Overall, this difficulty made me reevaluate my data presentation. Gary has made a brilliant web map with CSV data I harvested—we’re not quite sure on the specifics, but it will show the reduction in travel times with different year intervals (‘35–’65) as clickable map layers. In exporting some simple JPG maps from Print Composer, I was hoping to add a non-interactive component to our final product. This is not because I think interactivity is bad, but because such a format seems to allow Gary and I—the masters of our project—certain liberties with choosing how the user interacts with our data. Say we find an interesting correlation between birth rates and flight times (humor me). An interactive map with flight times, years, vector layers and birth rate data could get cluttered; by isolating it in its own map, however, we could juxtapose it with our larger (and simpler) map of flight times by year. This was my thinking.
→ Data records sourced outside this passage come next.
-- ==== Sys2Proof/Laws/Ops.lean ====
section
/-! SUPPORT. What each shared operation can do, said once: the checks, the end of a run, the engine's step, the host's
accesses, one step of the machine. Later proofs cite these and do not unfold the operations. -/

namespace Sys2Proof.Machine

/-! ### The checks (R282) -/

theorem rangeFault_eq_none_iff (l : Latched) :
    rangeFault l = none ↔
      l.srcAddr.toNat + l.srcLen.toNat ≤ Config.spaceSize ∧ l.dstAddr.toNat + l.dstCap.toNat ≤ Config.spaceSize := by
  unfold rangeFault
  split
  · simp only [reduceCtorEq, false_iff]; omega
  · split
    · simp only [reduceCtorEq, false_iff]; omega
    · simp only [true_iff]; omega

theorem overlapFault_eq_none_iff (l : Latched) :
    overlapFault l = none ↔ regionsOverlap l.source l.destination = false := by
  unfold overlapFault
  split <;> simp_all

theorem busFault_eq_none_iff (p : Platform) (l : Latched) :
    busFault p l = none ↔
      (∀ a, inRegion l.source a = true → memAdmit p a = true) ∧
      (∀ a, inRegion l.destination a = true → memAdmit p a = true) := by
  unfold busFault
  rw [← lowestRejected_eq_none_iff, ← lowestRejected_eq_none_iff]
  cases lowestRejected p l.source <;> cases lowestRejected p l.destination <;> simp

theorem capacityFault_eq_none_iff (need : Option Nat) (l : Latched) :
    capacityFault need l = none ↔ ∀ n, need = some n → n ≤ l.dstCap.toNat := by
  cases need with
  | none => simp [capacityFault]
  | some n =>
    unfold capacityFault
    dsimp only
    split
    · simp only [reduceCtorEq, false_iff]
      intro h
      have := h n rfl
      omega
    · simp only [true_iff, Option.some.injEq, forall_eq']
      omega

/-- All checks pass iff each of them does (R282). -/
theorem checkFault_eq_none_iff (p : Platform) (g : Option FaultRecord) (need : Option Nat) (l : Latched) :
    checkFault p g need l = none ↔
      g = none ∧ rangeFault l = none ∧ overlapFault l = none ∧ busFault p l = none ∧ capacityFault need l = none := by
  unfold checkFault
  cases g <;> cases rangeFault l <;> cases overlapFault l <;> cases busFault p l <;> simp

/-! ### The end of a run (R242) -/

/-- What a run that fails a check ends in: the check's fault, with nothing else done but perhaps a draw, or, where it
is raced, any end of R77. -/
theorem finishChecked_cases (f : FaultRecord) (l : Latched) (raced : Bool) (s : State) :
    (∃ d, finishChecked f l raced s = { takeFault f s with draws := d }) ∨
    (raced = true ∧ Config.raceChecked s.draws = false ∧ finishChecked f l raced s = finishRaced l s) := by
  unfold finishChecked
  cases raced with
  | false => exact Or.inl ⟨s.draws, rfl⟩
  | true =>
    cases h : Config.raceChecked s.draws with
    | true => exact Or.inl ⟨s.draws + 1, rfl⟩
    | false => exact Or.inr ⟨rfl, rfl, rfl⟩

/-- Everything the engine's step of a command that uses memory can do. -/
theorem finishRun_cases (g : Option FaultRecord) (need : Option Nat)
    (f : List Byte → Except FaultRecord CommandResult) (l : Latched) (raced : Bool) (s : State) :
    (∃ c d, checkFault s.platform g need l = some c ∧ finishRun g need f l raced s = { takeFault c s with draws := d }) ∨
    (raced = true ∧ (checkFault s.platform g need l = none ∨ Config.raceChecked s.draws = false) ∧
      finishRun g need f l raced s = finishRaced l s) ∨
    (checkFault s.platform g need l = none ∧ raced = false ∧ ∃ r, f (s.sourceBytes l) = .ok r ∧
      finishRun g need f l raced s = complete l r.out r.trail (exposeDestination l s)) ∨
    (checkFault s.platform g need l = none ∧ raced = false ∧ ∃ c, f (s.sourceBytes l) = .error c ∧
      finishRun g need f l raced s = takeDataFault l c s) := by
  unfold finishRun
  cases hc : checkFault s.platform g need l with
  | some c =>
    rcases finishChecked_cases c l raced s with ⟨d, hd⟩ | ⟨h1, h2, h3⟩
    · exact Or.inl ⟨c, d, rfl, hd⟩
    · exact Or.inr (Or.inl ⟨h1, Or.inr h2, h3⟩)
  | none =>
    cases raced with
    | true => exact Or.inr (Or.inl ⟨rfl, Or.inl rfl, rfl⟩)
    | false =>
      cases hf : f (s.sourceBytes l) with
      | ok r => exact Or.inr (Or.inr (Or.inl ⟨rfl, rfl, r, rfl, rfl⟩))
      | error c => exact Or.inr (Or.inr (Or.inr ⟨rfl, rfl, c, rfl, rfl⟩))

theorem finishRun_checked {s : State} {g : Option FaultRecord} {need : Option Nat} {l : Latched} {c : FaultRecord}
    (f : List Byte → Except FaultRecord CommandResult)
    (h : checkFault s.platform g need l = some c) : finishRun g need f l false s = takeFault c s := by
  simp [finishRun, finishChecked, h]

theorem finishRun_ok {s : State} {g : Option FaultRecord} {need : Option Nat} {l : Latched} {r : CommandResult}
    {f : List Byte → Except FaultRecord CommandResult}
    (h : checkFault s.platform g need l = none) (hf : f (s.sourceBytes l) = .ok r) :
    finishRun g need f l false s = complete l r.out r.trail (exposeDestination l s) := by
  simp [finishRun, h, hf]

theorem finishRun_error {s : State} {g : Option FaultRecord} {need : Option Nat} {l : Latched} {c : FaultRecord}
    {f : List Byte → Except FaultRecord CommandResult}
    (h : checkFault s.platform g need l = none) (hf : f (s.sourceBytes l) = .error c) :
    finishRun g need f l false s = takeDataFault l c s := by
  simp [finishRun, h, hf]

/-- The fields a raced run's end does not touch, and what it leaves (R77). -/
theorem finishRaced_cases (l : Latched) (s : State) :
    (finishRaced l s = { scramble l.footprint s with
        resultLen := BitVec.ofNat 32 (Config.raceLength s.draws % (l.dstCap.toNat + 1))
        status := ⟨true, s.status.err, Config.raceTrail s.draws, s.status.skip⟩
        phase := .idle }) ∨
    (finishRaced l s = { scramble l.footprint s with
        faultCause := racedCause (Config.raceCause s.draws)
        faultInfo := Config.raceInfo s.draws
        resultLen := 0
        status := ⟨false, true, Config.raceTrail s.draws, s.status.skip⟩
        phase := .idle }) := by
  unfold finishRaced
  by_cases h : Config.raceCompletes s.draws = true
  · exact Or.inl (by simp only [h, if_true]; rfl)
  · exact Or.inr (by simp only [h, if_false, Bool.false_eq_true]; rfl)

@[simp] theorem whileBusy_idle (f : Latched → Bool → State → State) (s : State) (h : s.phase = .idle) :
    whileBusy f s = .next s := by
  simp [whileBusy, h]

@[simp] theorem whileBusy_busy (f : Latched → Bool → State → State) (s : State) (l : Latched) (raced : Bool)
    (h : s.phase = .busy l raced) : whileBusy f s = .next (f l raced s) := by
  simp [whileBusy, h]

/-! ### The engine's step -/

theorem runLatched_idle (run : Instr → State → Host.Outcome State Fault Refusal) (s : State) (h : s.phase = .idle) :
    runLatched run s = .next s := by
  simp [runLatched, h]

theorem runLatched_busy (run : Instr → State → Host.Outcome State Fault Refusal) (s : State) (l : Latched)
    (raced : Bool) (i : Instr) (h : s.phase = .busy l raced) (hd : decode l.word = .ok i) :
    runLatched run s = run i s := by
  simp [runLatched, h, hd]

theorem isBusy_eq_true_iff (s : State) : s.isBusy = true ↔ ∃ l raced, s.phase = .busy l raced := by
  unfold State.isBusy
  cases s.phase <;> simp

theorem isBusy_eq_false_iff (s : State) : s.isBusy = false ↔ s.phase = .idle := by
  unfold State.isBusy
  cases s.phase <;> simp

/-! ### Host accesses -/

theorem onBacked_eq_next (s : State) (r : Region) (t u : State) (h : onBacked s r t = .next u) :
    backed s.platform r = true ∧ u = t := by
  unfold onBacked at h
  split at h
  · cases h
    exact ⟨by assumption, rfl⟩
  · cases h

theorem phaseAfterWrite_cases (rs : List Region) (p : Phase) :
    (p = .idle ∧ phaseAfterWrite rs p = .idle) ∨ ∃ l r r', p = .busy l r ∧ phaseAfterWrite rs p = .busy l r' := by
  cases p with
  | idle => exact Or.inl ⟨rfl, rfl⟩
  | busy l r => exact Or.inr ⟨l, r, _, rfl, rfl⟩

/-- Everything a host's register access that answers next can do. -/
theorem hostRegWrite_eq_next (w : AccessWidth) (addr : Nat) (v : Word) (s t : State)
    (h : hostRegWrite w addr v s = .next t) : ∃ r, windowReg s.platform w addr = .ok r ∧ t = writeReg r v s := by
  unfold hostRegWrite at h
  split at h
  · cases h
    exact ⟨_, by assumption, rfl⟩
  · cases h

theorem hostRegRead_eq_next (w : AccessWidth) (addr : Nat) (s t : State) (h : hostRegRead w addr s = .next t) :
    ∃ r, windowReg s.platform w addr = .ok r ∧ t = { s with answer := some (.word (readReg r s)) } := by
  unfold hostRegRead at h
  split at h
  · cases h
    exact ⟨_, by assumption, rfl⟩
  · cases h

/-- A CMD write is accepted, faulted at once, or dropped (R240, R241). -/
theorem offerCommand_cases (w : Word) (s : State) :
    (s.isBusy = false ∧ s.status.err = false ∧ (∃ i, decode w = .ok i) ∧ offerCommand w s = beginRun w s) ∨
    (s.isBusy = false ∧ s.status.err = false ∧ (∃ e, decode w = .error e) ∧
      offerCommand w s = takeFault (illegalRecord w) (beginRun w s)) ∨
    ((s.isBusy = true ∨ s.status.err = true) ∧ offerCommand w s = dropCommand s) := by
  unfold offerCommand acceptCommand
  cases hb : s.isBusy <;> cases he : s.status.err <;> cases hd : decode w <;> simp

/-- A host access touches neither the platform, the instants to come, nor what only the engine's end of a run or an
illegal CMD write sets. -/
theorem hostAccess_frame (a : HostAccess) (s t : State) (h : hostAccess a s = .next t) :
    t.platform = s.platform ∧ t.inputs = s.inputs := by
  cases a with
  | regRead w addr =>
    obtain ⟨r, _, rfl⟩ := hostRegRead_eq_next _ _ _ _ h
    exact ⟨rfl, rfl⟩
  | regWrite w addr v =>
    obtain ⟨r, _, rfl⟩ := hostRegWrite_eq_next _ _ _ _ _ h
    cases r <;> try exact ⟨rfl, rfl⟩
    rcases offerCommand_cases v s with ⟨_, _, _, h1⟩ | ⟨_, _, _, h1⟩ | ⟨_, h1⟩ <;> simp [writeReg, h1]
  | memRead addr len =>
    obtain ⟨_, rfl⟩ := onBacked_eq_next _ _ _ _ h
    exact ⟨rfl, rfl⟩
  | memWrite addr bs =>
    obtain ⟨_, rfl⟩ := onBacked_eq_next _ _ _ _ h
    exact ⟨rfl, rfl⟩
  | cacheClean addr len =>
    obtain ⟨_, rfl⟩ := onBacked_eq_next _ _ _ _ h
    split <;> exact ⟨rfl, rfl⟩
  | cacheInvalidate addr len =>
    obtain ⟨_, rfl⟩ := onBacked_eq_next _ _ _ _ h
    split <;> exact ⟨rfl, rfl⟩

/-! ### One step -/

/-- Everything a step that answers next can do (R250, R289). -/
theorem step_cases (s t : State) (h : step s = .next t) :
    (s.inputs = [] ∧ runLatched exec s = .next t) ∨
    ∃ i rest, s.inputs = i :: rest ∧
      ((i.reset = true ∧ t = resetBlock { s with inputs := rest }) ∨
       (i.reset = false ∧ ∃ u, hostStep i.access { s with inputs := rest } = .next u ∧
          ((i.engine = true ∧ s.isBusy = true ∧ runLatched exec u = .next t) ∨
           ((i.engine = false ∨ s.isBusy = false) ∧ t = u)))) := by
  unfold step advance at h
  split at h
  · exact Or.inl ⟨by assumption, h⟩
  · rename_i i rest hi
    refine Or.inr ⟨i, rest, hi, ?_⟩
    unfold instantStep at h
    split at h
    · cases h
      exact Or.inl ⟨by assumption, rfl⟩
    · rename_i hr
      refine Or.inr ⟨by simpa using hr, ?_⟩
      split at h
      · rename_i u hu
        refine ⟨u, hu, ?_⟩
        have hb : State.isBusy { s with inputs := rest } = s.isBusy := rfl
        rw [hb] at h
        split at h
        · rename_i he
          simp only [Bool.and_eq_true] at he
          exact Or.inl ⟨he.1, he.2, h⟩
        · rename_i he
          cases h
          refine Or.inr ⟨?_, rfl⟩
          cases h1 : i.engine <;> cases h2 : s.isBusy <;> simp_all
      · cases h
      · cases h

end Sys2Proof.Machine
end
However, upon the realization that my Print Composer skills weren’t cutting it, I had a brief flash of our project as nothing but interactive maps. Gary and I had a productive conversation about our data and the most cogent arguments it can make. We realized that, at bottom, our project was still about time and space. Even if we present one thickly interactive web map, we can still include the fourteen CSV files that I made (7 intervals, one every five years; 2 per year, one for Continental and one for TWA) as a gesture toward methodological transparency. That’s the nice thing about creating your own data: even if it doesn’t visualize precisely the way you want, it’s still there. And, there’s a chance someone else might also find it valuable.